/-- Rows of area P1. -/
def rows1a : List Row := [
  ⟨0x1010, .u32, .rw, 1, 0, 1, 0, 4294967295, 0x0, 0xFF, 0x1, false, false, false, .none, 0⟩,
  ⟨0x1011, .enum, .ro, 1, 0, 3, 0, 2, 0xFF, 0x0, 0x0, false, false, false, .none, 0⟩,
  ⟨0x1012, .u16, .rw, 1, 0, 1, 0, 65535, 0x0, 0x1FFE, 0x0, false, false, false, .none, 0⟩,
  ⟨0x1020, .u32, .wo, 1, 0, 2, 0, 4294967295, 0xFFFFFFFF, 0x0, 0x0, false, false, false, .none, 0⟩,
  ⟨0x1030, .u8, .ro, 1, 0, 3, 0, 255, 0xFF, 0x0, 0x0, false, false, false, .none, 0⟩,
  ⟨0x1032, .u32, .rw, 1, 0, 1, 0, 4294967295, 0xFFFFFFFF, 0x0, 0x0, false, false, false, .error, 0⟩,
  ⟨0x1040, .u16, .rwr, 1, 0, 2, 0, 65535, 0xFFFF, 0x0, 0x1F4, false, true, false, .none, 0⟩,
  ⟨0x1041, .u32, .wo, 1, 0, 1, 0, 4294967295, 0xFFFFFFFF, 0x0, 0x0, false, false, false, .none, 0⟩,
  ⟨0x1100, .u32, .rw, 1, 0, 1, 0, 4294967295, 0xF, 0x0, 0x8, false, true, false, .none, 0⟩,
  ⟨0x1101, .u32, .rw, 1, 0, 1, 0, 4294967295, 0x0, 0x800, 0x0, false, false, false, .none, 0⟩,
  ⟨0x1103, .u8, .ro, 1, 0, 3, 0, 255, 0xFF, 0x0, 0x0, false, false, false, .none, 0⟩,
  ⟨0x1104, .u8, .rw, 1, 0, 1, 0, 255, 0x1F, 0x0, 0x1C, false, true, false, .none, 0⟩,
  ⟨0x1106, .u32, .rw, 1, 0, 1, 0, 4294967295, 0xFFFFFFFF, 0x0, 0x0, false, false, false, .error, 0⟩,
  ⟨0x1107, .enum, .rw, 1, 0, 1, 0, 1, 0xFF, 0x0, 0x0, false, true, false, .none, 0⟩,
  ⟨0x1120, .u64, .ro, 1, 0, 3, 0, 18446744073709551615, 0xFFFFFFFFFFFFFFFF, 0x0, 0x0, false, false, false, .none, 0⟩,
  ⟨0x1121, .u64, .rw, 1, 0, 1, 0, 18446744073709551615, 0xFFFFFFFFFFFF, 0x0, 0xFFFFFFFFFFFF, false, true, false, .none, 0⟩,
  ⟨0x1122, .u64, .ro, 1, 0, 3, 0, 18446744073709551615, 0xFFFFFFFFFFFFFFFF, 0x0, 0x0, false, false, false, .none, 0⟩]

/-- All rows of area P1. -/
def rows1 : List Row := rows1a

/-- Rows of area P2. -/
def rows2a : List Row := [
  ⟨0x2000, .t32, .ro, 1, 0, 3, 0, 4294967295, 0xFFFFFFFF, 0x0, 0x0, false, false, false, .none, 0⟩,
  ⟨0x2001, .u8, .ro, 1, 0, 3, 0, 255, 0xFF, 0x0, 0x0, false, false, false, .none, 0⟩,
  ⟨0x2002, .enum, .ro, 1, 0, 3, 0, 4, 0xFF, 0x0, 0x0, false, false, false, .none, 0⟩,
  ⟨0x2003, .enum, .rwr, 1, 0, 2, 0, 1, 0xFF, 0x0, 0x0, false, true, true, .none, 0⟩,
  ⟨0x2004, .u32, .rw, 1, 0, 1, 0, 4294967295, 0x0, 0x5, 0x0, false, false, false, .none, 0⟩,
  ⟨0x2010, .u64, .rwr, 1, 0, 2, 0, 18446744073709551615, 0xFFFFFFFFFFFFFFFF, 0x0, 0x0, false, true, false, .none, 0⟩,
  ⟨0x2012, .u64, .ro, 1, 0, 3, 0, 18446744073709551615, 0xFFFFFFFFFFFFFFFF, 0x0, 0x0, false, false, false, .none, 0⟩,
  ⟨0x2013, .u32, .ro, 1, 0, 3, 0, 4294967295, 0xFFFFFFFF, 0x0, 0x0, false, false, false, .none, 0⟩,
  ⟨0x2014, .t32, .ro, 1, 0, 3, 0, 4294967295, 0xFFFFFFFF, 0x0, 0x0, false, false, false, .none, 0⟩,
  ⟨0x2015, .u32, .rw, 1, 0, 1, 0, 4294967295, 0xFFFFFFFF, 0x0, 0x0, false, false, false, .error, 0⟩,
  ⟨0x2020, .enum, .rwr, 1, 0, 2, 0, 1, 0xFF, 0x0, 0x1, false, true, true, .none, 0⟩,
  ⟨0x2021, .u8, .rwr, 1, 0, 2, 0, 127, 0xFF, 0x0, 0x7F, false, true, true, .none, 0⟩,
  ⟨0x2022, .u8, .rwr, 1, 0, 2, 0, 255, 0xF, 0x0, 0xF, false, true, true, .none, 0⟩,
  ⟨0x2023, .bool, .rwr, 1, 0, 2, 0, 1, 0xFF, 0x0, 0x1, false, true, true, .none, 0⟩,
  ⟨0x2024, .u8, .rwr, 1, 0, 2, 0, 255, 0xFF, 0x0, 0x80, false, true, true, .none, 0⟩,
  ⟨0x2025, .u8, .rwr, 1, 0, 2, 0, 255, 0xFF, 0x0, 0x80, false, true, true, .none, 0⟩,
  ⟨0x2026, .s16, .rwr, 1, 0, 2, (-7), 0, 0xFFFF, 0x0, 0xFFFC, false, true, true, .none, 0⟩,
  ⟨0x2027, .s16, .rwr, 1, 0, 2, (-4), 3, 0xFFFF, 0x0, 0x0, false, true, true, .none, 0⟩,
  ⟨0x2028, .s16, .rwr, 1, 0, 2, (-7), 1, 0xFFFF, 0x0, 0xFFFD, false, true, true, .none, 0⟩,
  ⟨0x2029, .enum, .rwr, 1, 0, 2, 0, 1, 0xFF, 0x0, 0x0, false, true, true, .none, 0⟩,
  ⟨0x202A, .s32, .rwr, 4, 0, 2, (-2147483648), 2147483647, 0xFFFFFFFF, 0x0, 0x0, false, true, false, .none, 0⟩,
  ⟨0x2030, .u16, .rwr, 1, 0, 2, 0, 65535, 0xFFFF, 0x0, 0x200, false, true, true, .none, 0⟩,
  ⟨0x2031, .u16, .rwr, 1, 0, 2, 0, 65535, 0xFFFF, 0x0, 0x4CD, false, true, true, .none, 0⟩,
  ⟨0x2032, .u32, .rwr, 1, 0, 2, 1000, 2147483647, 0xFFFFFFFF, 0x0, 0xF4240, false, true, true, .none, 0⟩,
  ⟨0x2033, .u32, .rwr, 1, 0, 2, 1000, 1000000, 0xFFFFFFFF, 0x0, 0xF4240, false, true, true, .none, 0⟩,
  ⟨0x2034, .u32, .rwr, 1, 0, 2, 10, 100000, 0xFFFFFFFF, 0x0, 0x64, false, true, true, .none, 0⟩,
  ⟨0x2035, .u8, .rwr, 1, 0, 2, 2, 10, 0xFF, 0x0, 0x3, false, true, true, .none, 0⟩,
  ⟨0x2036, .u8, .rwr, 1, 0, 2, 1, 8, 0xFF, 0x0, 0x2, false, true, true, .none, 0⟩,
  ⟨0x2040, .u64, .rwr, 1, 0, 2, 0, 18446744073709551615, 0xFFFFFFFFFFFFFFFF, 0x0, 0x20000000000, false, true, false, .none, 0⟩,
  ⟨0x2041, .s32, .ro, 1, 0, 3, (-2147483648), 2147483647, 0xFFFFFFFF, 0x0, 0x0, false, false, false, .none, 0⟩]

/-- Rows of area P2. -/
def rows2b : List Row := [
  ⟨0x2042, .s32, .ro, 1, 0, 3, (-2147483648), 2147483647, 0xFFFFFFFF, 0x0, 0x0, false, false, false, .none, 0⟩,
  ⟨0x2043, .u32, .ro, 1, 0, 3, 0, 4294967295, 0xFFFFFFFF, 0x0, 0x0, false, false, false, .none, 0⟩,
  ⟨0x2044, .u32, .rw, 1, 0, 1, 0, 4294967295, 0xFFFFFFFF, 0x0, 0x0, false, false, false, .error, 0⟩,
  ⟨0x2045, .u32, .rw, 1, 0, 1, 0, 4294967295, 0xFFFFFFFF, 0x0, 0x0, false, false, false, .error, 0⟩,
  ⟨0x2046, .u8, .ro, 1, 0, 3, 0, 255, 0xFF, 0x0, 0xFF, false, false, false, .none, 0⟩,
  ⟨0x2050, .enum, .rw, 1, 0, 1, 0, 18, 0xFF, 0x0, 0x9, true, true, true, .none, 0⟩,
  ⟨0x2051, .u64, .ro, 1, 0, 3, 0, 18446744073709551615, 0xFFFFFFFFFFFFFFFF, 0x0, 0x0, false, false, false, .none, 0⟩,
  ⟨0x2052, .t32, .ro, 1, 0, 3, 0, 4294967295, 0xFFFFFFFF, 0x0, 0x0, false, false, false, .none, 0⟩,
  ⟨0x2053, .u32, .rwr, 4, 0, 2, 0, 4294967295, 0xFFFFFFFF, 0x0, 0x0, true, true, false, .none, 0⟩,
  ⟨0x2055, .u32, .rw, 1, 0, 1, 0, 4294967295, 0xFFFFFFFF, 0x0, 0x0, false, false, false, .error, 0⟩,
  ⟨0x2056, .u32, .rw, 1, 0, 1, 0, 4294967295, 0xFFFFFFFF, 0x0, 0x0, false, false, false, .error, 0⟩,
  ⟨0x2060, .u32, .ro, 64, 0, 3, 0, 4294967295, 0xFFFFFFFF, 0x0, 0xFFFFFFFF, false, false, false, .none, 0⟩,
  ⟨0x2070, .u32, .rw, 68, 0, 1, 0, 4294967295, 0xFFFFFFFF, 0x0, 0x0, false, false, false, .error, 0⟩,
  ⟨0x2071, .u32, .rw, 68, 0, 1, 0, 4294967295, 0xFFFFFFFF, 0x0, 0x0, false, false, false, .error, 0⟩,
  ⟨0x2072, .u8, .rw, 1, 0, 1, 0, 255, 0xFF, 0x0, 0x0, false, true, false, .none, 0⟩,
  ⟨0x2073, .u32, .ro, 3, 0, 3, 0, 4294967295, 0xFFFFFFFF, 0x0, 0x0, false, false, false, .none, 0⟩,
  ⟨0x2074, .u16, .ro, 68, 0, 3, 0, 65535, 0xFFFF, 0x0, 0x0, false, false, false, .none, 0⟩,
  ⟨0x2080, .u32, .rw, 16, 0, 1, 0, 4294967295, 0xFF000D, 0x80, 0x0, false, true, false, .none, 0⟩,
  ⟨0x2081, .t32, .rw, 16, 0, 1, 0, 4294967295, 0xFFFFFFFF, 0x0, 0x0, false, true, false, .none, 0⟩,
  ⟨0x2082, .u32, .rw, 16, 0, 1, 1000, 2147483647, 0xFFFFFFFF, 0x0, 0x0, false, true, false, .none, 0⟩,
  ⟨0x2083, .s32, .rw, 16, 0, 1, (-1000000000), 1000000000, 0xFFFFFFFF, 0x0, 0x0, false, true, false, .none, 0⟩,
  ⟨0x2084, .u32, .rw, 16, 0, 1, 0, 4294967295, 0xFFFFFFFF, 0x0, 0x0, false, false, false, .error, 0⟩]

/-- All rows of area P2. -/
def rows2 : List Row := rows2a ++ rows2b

▸ Task goal
Each line above with the string "List" in it should be located and copied.

▸ Finished exercise
def rows1a : List Row := [
def rows1 : List Row := rows1a
def rows2a : List Row := [
def rows2b : List Row := [
def rows2 : List Row := rows2a ++ rows2b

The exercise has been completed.